QCM: Akazoo is a ‘castle of cards’
The Quintessential Capital Management fund, whose managing partner Gabriel Grego was instrumental in revealing the true state of Greek jewelry company Folli Follie, has now claimed in a report that music streaming company Akazoo SA will be the next Greek enterprise to crumble. Akazoo, listed on the Nasdaq since last September, is accused of trying to profit at its shareholders’ expense.
QCM argues that Akazoo, which is domiciled in Luxembourg, pertains to be a successful multinational with revenues, earnings and users to rival industry giants Pandora and Tidal. However, QCM counters this may be just a “tiny loss-making company based in Greece” with a negligible user base and sales.

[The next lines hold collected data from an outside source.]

/-- R92, R93: a property that the card checks keep holds of whatever they find. -/
theorem State.cardAsk_keeps {β : Type} (g : State → β) (f : Frame) (serial : Serial) (hold : Bool) (s : State)
    (h1 : ∀ r, g (s.recordFault r) = g s) (h2 : ∀ p src, g (s.revokedUse p serial src) = g s)
    (h3 : ∀ e, g (s.sendEvidence e) = g s) :
    (∀ r, s.cardAsk f serial hold = .declined r → g r.state = g s) ∧
      ∀ s1 v p r, s.cardAsk f serial hold = .passed s1 v p r → g s1 = g s := by
  unfold State.cardAsk
  split
  · constructor
    · intro r h; cases h; exact h1 _
    · intro _ _ _ _ h; cases h
  · split
    · constructor
      · intro r h; cases h; rfl
      · intro _ _ _ _ h; cases h
    · split
      · constructor
        · intro r h; cases h; rfl
        · intro _ _ _ _ h; cases h
      · split
        · constructor
          · intro r h; cases h; exact h2 _ _
          · intro _ _ _ _ h; cases h
        · dsimp only
          split
          · constructor
            · intro r h; cases h; exact h3 _
            · intro _ _ _ _ h; cases h
          · split
            · constructor
              · intro r h; cases h
              · intro _ _ _ _ h; cases h; exact h3 _
            · constructor
              · intro r h; cases h; exact h3 _
              · intro _ _ _ _ h; cases h
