-- ==== Sys2Proof/Tests/Slice0.lean ====
section
/-! SUPPORT. Tests: ill-formed terms refused, figures of the spec's own worked cases, and for each statement with
hypotheses a state and operands that meet them. -/

namespace Sys2Proof.Tests
open Sys2Proof Sys2Proof.Machine

/-! ### Well-formedness: each check refuses an ill-formed term -/

def adm (p : Nat) : Admission :=
  { person := p, cls := 0, cabin := none, master := false, holdAboard := false, areas := 0, creditLimit := 50000
    dailyLimit := none }
def row11 : VenueRow :=
  { inUse := true, serviceRate := 1800, serviceApplies := true, taxRate := 725, taxable := true, classDiscount := false }

theorem test_wf_two_bytes : (Instr.admitPerson 0 (adm 65535)).wf = true ∧ (Instr.admitPerson 0 (adm 65536)).wf = false := by
  decide
theorem test_wf_admission : (Instr.admitPerson 0 { adm 0 with cls := 256 }).wf = false ∧
    (Instr.admitPerson 0 { adm 0 with cabin := some 65536 }).wf = false ∧
    (Instr.admitPerson 0 { adm 0 with creditLimit := 4294967296 }).wf = false ∧
    (Instr.admitPerson 0 { adm 0 with dailyLimit := some 4294967296 }).wf = false := by decide
theorem test_wf_amendment :
    (Instr.amendPerson 0 0 ⟨some 256, none, none, none, none, none, none⟩).wf = false ∧
    (Instr.amendPerson 0 0 ⟨none, some (some 65536), none, none, none, none, none⟩).wf = false ∧
    (Instr.amendPerson 0 0 ⟨none, none, none, none, none, some 4294967296, none⟩).wf = false ∧
    (Instr.amendPerson 0 0 ⟨none, none, none, none, none, none, some (some 4294967296)⟩).wf = false := by decide
theorem test_wf_signed : (Instr.postPayment 0 0 (-2147483648)).wf = true ∧ (Instr.postPayment 0 0 2147483648).wf = false ∧
    (Instr.postPayment 0 0 (-2147483649)).wf = false := by decide
theorem test_wf_kind : (Instr.enrolLock 0 0 1 (.cabin 65536)).wf = false ∧
    (Instr.enrolLock 0 0 1 (.area 65536)).wf = false ∧ (Instr.enrolLock 0 256 1 (.area 0)).wf = false := by decide
theorem test_wf_list : (Instr.setSegment 0 0 0 50 5 [(65536, true)]).wf = false := by decide
theorem test_wf_venue : (Instr.setVenue 0 0 { row11 with serviceRate := 4294967296 }).wf = false ∧
    (Instr.setVenue 0 0 { row11 with taxRate := 4294967296 }).wf = false := by decide
theorem test_wf_link : (Instr.train 5).wf = true ∧ (Instr.train 6).wf = false := by decide
theorem test_wf_segment : (Instr.poll 3).wf = true ∧ (Instr.poll 4).wf = false := by decide
theorem test_wf_lane : (Instr.permitExpiry 8).wf = true ∧ (Instr.permitExpiry 0).wf = false ∧
    (Instr.permitExpiry 9).wf = false := by decide
theorem test_wf_station : (Instr.contactDeadline 0 600).wf = true ∧ (Instr.contactDeadline 0 601).wf = false ∧
    (Instr.contactDeadline 0 0).wf = false := by decide
theorem test_wf_ref : (Instr.voidLast 1 0 ⟨256, 0⟩).wf = false ∧ (Instr.voidLast 1 0 ⟨0, 256⟩).wf = false := by decide
theorem test_wf_reports : (Instr.pollReply 0 1 0 ⟨65536, ⟨false, false, false, false⟩, false, 0⟩).wf = false ∧
    (Instr.pollReply 0 1 0 ⟨0, ⟨false, false, false, false⟩, false, 256⟩).wf = false ∧
    (Instr.logReply 0 1 0 ⟨true, 0, 4294967296, true, 0⟩).wf = false ∧
    (Instr.logReply 0 1 0 ⟨true, 0, 0, true, 256⟩).wf = false := by decide

/-! ### Numbers and frames -/

set_option maxRecDepth 4000 in
/-- PRESUMED: the published check value of CRC-16 with this polynomial and preset over the digits 1 to 9. -/
theorem test_crc_digits : crc [0x31, 0x32, 0x33, 0x34, 0x35, 0x36, 0x37, 0x38, 0x39] = 0x29B1 := by decide
/-- R174: a code's number is its position in R1's table. -/
theorem test_code_numbers : Code.ok.number = 0 ∧ Code.format.number = 1 ∧ Code.granted.number = 14 ∧
    Code.closedEmpty.number = 30 ∧ Code.permit.number = 31 ∧ Code.occupantsFull.number = 45 := by decide
/-- R181, R184: kinds are numbered by their place in the tables. -/
theorem test_kind_numbers : Notice.restart.number = 0 ∧ Notice.linkChange.number = 11 ∧ Notice.refusal.number = 17 ∧
    FaultKind.frameCheck.number = 0 ∧ FaultKind.hubSilent.number = 5 ∧ FaultKind.trainingFailed.number = 8 := by decide
/-- R175: station, kind, tag, length, body, check, high byte first. -/
theorem test_frame_layout : (Frame.bytes ⟨0x0102, 0x31, 9, [1]⟩).take 6 = [1, 2, 0x31, 9, 1, 1] := by decide
/-- R176: a passage of lane 2 inward. -/
theorem test_decode_passage : decodeStation 1 ⟨2, 0x31, 9, [1]⟩ = some (.passage 2 9 .inward) := by decide
/-- R176: a presentation's serial, generation and deadbolt flag. -/
theorem test_decode_presentation :
    decodeStation 3 ⟨147, 0x10, 5, [0, 0, 0, 0, 1, 2, 0, 3, 1]⟩ = some (.presentation 1 147 5 0x102 3 true) := by decide
/-- R177, R180: SET PERMIT WINDOW is code 13 with one four-byte field. -/
theorem test_decode_command : decodeCommand 13 7 [0, 0, 0, 20] = .command (.setPermitWindow 7 20) := by decide
/-- R172: a body too short, and one too long. -/
theorem test_command_lengths : decodeCommand 13 7 [0, 0, 20] = .format ∧ decodeCommand 13 7 [0, 0, 0, 0, 20] = .format ∧
    decodeCommand 55 7 [] = .format ∧ decodeCommand 0 7 [] = .format := by decide

/-! ### A small ship -/

def guest : Person :=
  { cls := 0, cabin := some 5, master := false, holdAboard := false, reissueDue := false, areas := 1, card := some 10
    folio := { balance := 12000, creditLimit := 50000, held := 0, dailyLimit := none, dailySpend := 0, day := 1 }
    tabs := [], servings := [], presence := .aboard, ashoreSince := none, permitLane := none, lastLane := none
    lastCrossing := none }
def mate : Person := { guest with card := some 11, presence := .ashore, ashoreSince := some 900 }
def crew : Person := { guest with card := none, cabin := none, presence := .notEmbarked, folio := { guest.folio with balance := 0 } }
def lock7 : Lock :=
  { kind := .cabin 5, excluded := false, state := .online, ackGen := some 3, lastContact := some 0, dozeAtContact := 0
    status := ⟨false, false, false, false⟩, release := .normal, logCount := 0 }
def cabin5 : Cabin := { inUse := true, label := 5, occupants := [1, 2], keyGen := 3, lock := some (0, 7) }
def up : Link := { Link.cold with state := .up, attempt := 0 }
def seg0 : Segment := { Segment.cold with roster := [(7, lock7)] }
def card (p : Nat) : Card := { person := p, generation := 3, state := .active, issueTime := 0 }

It adds that Akazoo only has 26 employees.
In September 2019 Akazoo began trading on the Nasdaq through a reverse merger after being part of Greek company InternetQ, which was listed on the AIM market in London until 2016 when it was shut out of trading after claims of foul play. A few years later InternetQ span Akazoo off and began trading in the US through a reverse merger with a cash shell.

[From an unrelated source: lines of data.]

-- ==== Sys2Proof/Machine/Bursts.lean ====
section
/-! DEFINITION. The burst ports and burst acceptance (chapter 1): FRAME_COMPLETE and TAKE. -/

namespace Sys2Proof.Machine

/-! ## Frames -/

/-- A completed frame stored in its port, or one frame lost to overrun by the port's policy (R3, R4). -/
def PortState.store (x : PortState) (keepNewest : Bool) (f : Frame) : PortState :=
  if x.slots.length < portSlotLimit then { x with slots := x.slots ++ [f] }
  else
    { x with
      slots := if keepNewest then x.slots.drop 1 ++ [f] else x.slots
      counters := { x.counters with overrun := x.counters.overrun + 1 } }

/-- The frame record of the bits clocked while frame-valid was high, completed at time `t` (R1). -/
def frameOf (bits : List Bool) (t : Nat) : Frame :=
  { bytes := (packBits bits).take 15, isExact := bits.length == 120, time := t }

/-- The frame-valid input of a port, as last seen. -/
def Pins.frameValid (x : Pins) : Port → Bool
  | .a => x.frameValidA
  | .b => x.frameValidB

/-- The frame-valid input of a port, seen at `level`. -/
def Pins.setFrameValid (x : Pins) (port : Port) (level : Bool) : Pins :=
  match port with
  | .a => { x with frameValidA := level }
  | .b => { x with frameValidB := level }

/-- The bits of the frame in progress on a port after `bits` more are clocked (R1, R5). A running port begins a
frame at a rise of frame-valid; a frame under way is gone on with only by the port that holds it, since stopping or a
flush has ended it and a port that begins to run does not pick it up. -/
def State.clockedFrame (s : State) (port : Port) (bits : List Bool) : Option (List Bool) :=
  if s.portRuns port = false then none
  else if s.pins.frameValid port then (s.main.port port).receiving.map (· ++ bits)
  else some bits

/-- The frame whose bits are `frame` has completed (R1, R3, R4); without a bit there is none. -/
def State.frameCompleted (s : State) (port : Port) (frame : List Bool) : State :=
  if frame.isEmpty then s
  else
    s.setPort port ((s.main.port port).store (portSettings s.main.cfg port).keepNewest
      (frameOf frame s.ret.stationClock))

/-- A stretch of a port's line activity (R1, R5): `bits` are clocked while frame-valid is high, and with `falls` it
falls then, which completes the frame the port has gathered. -/
def State.lineStretch (s : State) (port : Port) (bits : List Bool) (falls : Bool) : State :=
  let frame := s.clockedFrame port bits
  let t : State := { s with pins := s.pins.setFrameValid port (!falls) }
  if falls then
    (t.setPort port { t.main.port port with receiving := none }).frameCompleted port (frame.getD [])
  else t.setPort port { t.main.port port with receiving := frame }

/-- FRAME_COMPLETE (R1, R3, R4, R5): `wait` milliseconds pass, then the stretch of line activity. -/
def execFrameComplete (port : Port) (wait : Nat) (bits : List Bool) (falls : Bool) (s : State) :
    Host.Outcome State Fault Refusal :=
  done ((s.begin.passTime wait).lineStretch port bits falls)

/-! ## Dispositions -/

/-- The ten dispositions, in the order of the checks (section 1.3). -/
inductive Disposition where
  | malformedLength
  | checkFailed
  | malformed
  | filtered
  | sagDropped
  | closingDropped
  | strayDropped
  | refusedFull
  | duplicate
  | accepted
  deriving DecidableEq, Repr

/-- A disposition counter rises by one (R18). -/
def PortCounters.count (c : PortCounters) : Disposition → PortCounters
  | .malformedLength => { c with malformedLength := c.malformedLength + 1 }
  | .checkFailed => { c with checkFailed := c.checkFailed + 1 }
  | .malformed => { c with malformed := c.malformed + 1 }
  | .filtered => { c with filtered := c.filtered + 1 }
  | .sagDropped => { c with sagDropped := c.sagDropped + 1 }
  | .closingDropped => { c with closingDropped := c.closingDropped + 1 }
  | .strayDropped => { c with strayDropped := c.strayDropped + 1 }
  | .refusedFull => { c with refusedFull := c.refusedFull + 1 }
  | .duplicate => { c with duplicate := c.duplicate + 1 }
  | .accepted => { c with accepted := c.accepted + 1 }

/-- What acceptance finds of a burst: its disposition, the on-route judgement and SPLIT (R17). -/
structure Verdict where
  disposition : Disposition
  onRoute : Bool
  split : Bool
  deriving DecidableEq, Repr

/-- The filter passes a well-formed burst (R12, check 4). -/
def filterPasses (c : Settings) (b : Burst) : Bool :=
  c.acceptMask.getLsbD b.utility && (b.meter &&& c.prefixMask) == c.prefixValue

/-- The burst is on-route (R14). -/
def State.onRoute (s : State) (b : Burst) : Bool := (s.ret.runningEntryOf b.meter).isSome

/-- d = (c − c0) mod 256 (R16). -/
def counterStep (c c0 : Nat) : Nat := (c + 256 - c0) % 256

/-- The duplicate and counter test against the newest ring entry (R16, check 9): the disposition and SPLIT. -/
def counterTest (ring : List RingEntry) (b : Burst) : Disposition × Bool :=
  match ring.getLast? with
  | none => (.accepted, false)
  | some e =>
    let d := counterStep b.counter e.counter
    if d = 0 then
      if b.reading = e.reading ∧ b.flags = e.flags then (.duplicate, false) else (.accepted, true)
    else (.accepted, decide (128 ≤ d))

/-- The ten checks in order on a frame of a port (R10 to R16). -/
def State.judge (s : State) (f : Frame) : Verdict :=
  let b := decodeBurst f.bytes
  let on := s.onRoute b
  let drop := fun d => ({ disposition := d, onRoute := on, split := false } : Verdict)
  if !f.isExact then drop .malformedLength
  else if !burstCheckOk f.bytes then drop .checkFailed
  else if !burstValid b then drop .malformed
  else if !filterPasses s.main.cfg b then drop .filtered
  else if s.main.supply = .sag then drop .sagDropped
  else if s.ret.routeState = .closing then drop .closingDropped
  else if !on && !s.main.cfg.strayCapture then drop .strayDropped
  else
    match s.contactOf b.meter with
    | none => if s.contactAvailable then drop .accepted else drop .refusedFull
    | some c => { disposition := (counterTest c.ring b).1, onRoute := on,
                  split := (counterTest c.ring b).2 }

/-- The disposition counter of a port rises (R7, R18). -/
def State.countDisposition (s : State) (p : Port) (d : Disposition) : State :=
  s.setPort p { s.main.port p with counters := (s.main.port p).counters.count d }

/-- The hand-over of a burst to its contact (R17). -/
def State.handOver (s : State) (p : Port) (f : Frame) (v : Verdict) : State :=
  let b := decodeBurst f.bytes
  let q := burstQuality f.bytes (portSettings s.main.cfg p).levelOffset
  match v.disposition with
  | .accepted =>
    (s.ensureContact b f.time v.onRoute).countedArrival
      { time := f.time, quality := q, burst := b, onRoute := v.onRoute, split := v.split }
  | .duplicate => s.duplicateArrival b.meter f.time q
  | _ => s

/-- Acceptance takes the oldest stored frame of a port (R7): it leaves its slot, is judged against the state at
the take, is counted and is handed on. -/
def State.takeFrom (s : State) (p : Port) : State :=
  match (s.main.port p).slots with
  | [] => s
  | f :: rest =>
    let t := s.setPort p { s.main.port p with slots := rest }
    (t.countDisposition p (s.judge f).disposition).handOver p f (s.judge f)

/-- TAKE (R7 to R19) from `port`; without a stored frame there is nothing to take. -/
def execTake (port : Port) (s : State) : Host.Outcome State Fault Refusal :=
  done (s.begin.takeFrom port)

end Sys2Proof.Machine
end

Akazoo, “a global, on-demand music streaming subscription company with a focus on emerging markets,” claims to have 44 million registered users, of whom 5.5 million are subscribers. It also says its revenues come to $140 million – growing 24 percent per year – and that it is active in 25 countries.
QCM alleges that Akazoo’s accounts “may in fact hide serious irregularities or worse.” It identifies discrepancies between earnings and cash flow, large investments in intellectual property and a very high accounts receivables balance, which is strongly reminiscent of Folli Follie’s case. Furthermore, the US hedge fund alleges that Akazoo has not paid any taxes in the last four years, despite the fact that it claims to have accounting profits of $21.7 million. The number of likes or followers on social media, as well as the ratio of revenues to employees also painted a strange picture, QCM added.
As a result of this report, that claimed the Greek company is a “castle of cards,” Akazoo’s stock tumbled in Monday’s Nasdaq trading.